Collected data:
-- ==== Sys2Proof/Machine/Template.lean ====
section
/-! DEFINITION. The shared execution templates: the ALU class (30_encoding.md R131), the stores (R132), jumps (40_branch.md
R151) and calls (R160, R161). -/

namespace Sys2Proof.Machine

/-- What a step answers. -/
abbrev Result := Host.Outcome State Fault Refusal

/-- What an ALU-class operation answers on the operands of a form. -/
def State.aluOut (s : State) (f : AluFn) (form : AluForm) : AluOut :=
  f (s.op1 form) (s.op2 form) s.flags (s.draws + s.operandDraws form)

/-- Steps 4 to 8 of 30_encoding.md R131: index update, destination, `a`, flags, pc; the shadow of a multiplication. -/
def aluNext (f : AluFn) (form : AluForm) (s : State) : State :=
  let o := s.aluOut f form
  let u := s.updateForm form
  let rs := if o.write then u.regs.set form.dest o.result else u.regs
  s.finish { u with regs := rs.set .a o.acc, flags := o.flags, draws := s.draws + s.operandDraws form + o.drawn }
    s.nextPc (if o.mul then some form.dest else none)

/-- An ALU-class instruction (30_encoding.md R131), refused after a multiplication of its address (70 R378). -/
def runAlu (f : AluFn) (form : AluForm) (s : State) : Result :=
  if s.hazard form.sources then .refused .multiplierHazard else .next (aluNext f form s)

/-- The store of a byte at an operand (30_encoding.md R132). -/
def storeNext (v : Byte) (ea : EAddr) (s : State) : State :=
  s.finish ((s.writeData (s.address ea) v).updateIndex ea) s.nextPc none

/-- The source of a store is a byte of the pair the store modifies (20_memory.md R87). -/
def storesModified (reg : Reg) (ea : EAddr) : Bool :=
  match ea.modifies with
  | none => false
  | some ix => reg == ix.lo || reg == ix.hi

/-- `MOVE` of a register to memory (41_transfer.md R181). -/
def runStore (reg : Reg) (ea : EAddr) (s : State) : Result :=
  if s.hazard ea.sources then .refused .multiplierHazard
  else if storesModified reg ea then .refused .storeOfModifiedIndex
  else .next (storeNext (s.reg reg) ea s)

/-- `Jcc` (40_branch.md R151). -/
def runJump (c : Cond) (t : Target) (s : State) : Result :=
  if s.hazard t.sources then .refused .multiplierHazard
  else .next (s.finish s (if s.condition c then s.target t else s.nextPc) none)

/-- `CALL` (40_branch.md R160). -/
def runCall (t : Target) (s : State) : Result :=
  if s.hazard t.sources then .refused .multiplierHazard
  else
    match s.push s.nextPc with
    | none => .fault .stackOverflow
    | some u => .next (s.finish u (s.target t) none)

/-- `CALLS`: the old `ip` is the target (40_branch.md R161). -/
def runCalls (t : Target) (s : State) : Result :=
  if s.hazard t.sources then .refused .multiplierHazard
  else .next (s.finish (s.setIp s.nextPc) (s.target t) none)

end Sys2Proof.Machine
end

THE PROBLEM: A verbatim transcription is required of the lines from the one with "def storesModified (reg" through the final line of the entries above, and of nothing else.

REPLY TO THE EXERCISE:
def storesModified (reg : Reg) (ea : EAddr) : Bool :=
  match ea.modifies with
  | none => false
  | some ix => reg == ix.lo || reg == ix.hi

/-- `MOVE` of a register to memory (41_transfer.md R181). -/
def runStore (reg : Reg) (ea : EAddr) (s : State) : Result :=
  if s.hazard ea.sources then .refused .multiplierHazard
  else if storesModified reg ea then .refused .storeOfModifiedIndex
  else .next (storeNext (s.reg reg) ea s)

/-- `Jcc` (40_branch.md R151). -/
def runJump (c : Cond) (t : Target) (s : State) : Result :=
  if s.hazard t.sources then .refused .multiplierHazard
  else .next (s.finish s (if s.condition c then s.target t else s.nextPc) none)

/-- `CALL` (40_branch.md R160). -/
def runCall (t : Target) (s : State) : Result :=
  if s.hazard t.sources then .refused .multiplierHazard
  else
    match s.push s.nextPc with
    | none => .fault .stackOverflow
    | some u => .next (s.finish u (s.target t) none)

/-- `CALLS`: the old `ip` is the target (40_branch.md R161). -/
def runCalls (t : Target) (s : State) : Result :=
  if s.hazard t.sources then .refused .multiplierHazard
  else .next (s.finish (s.setIp s.nextPc) (s.target t) none)

end Sys2Proof.Machine
end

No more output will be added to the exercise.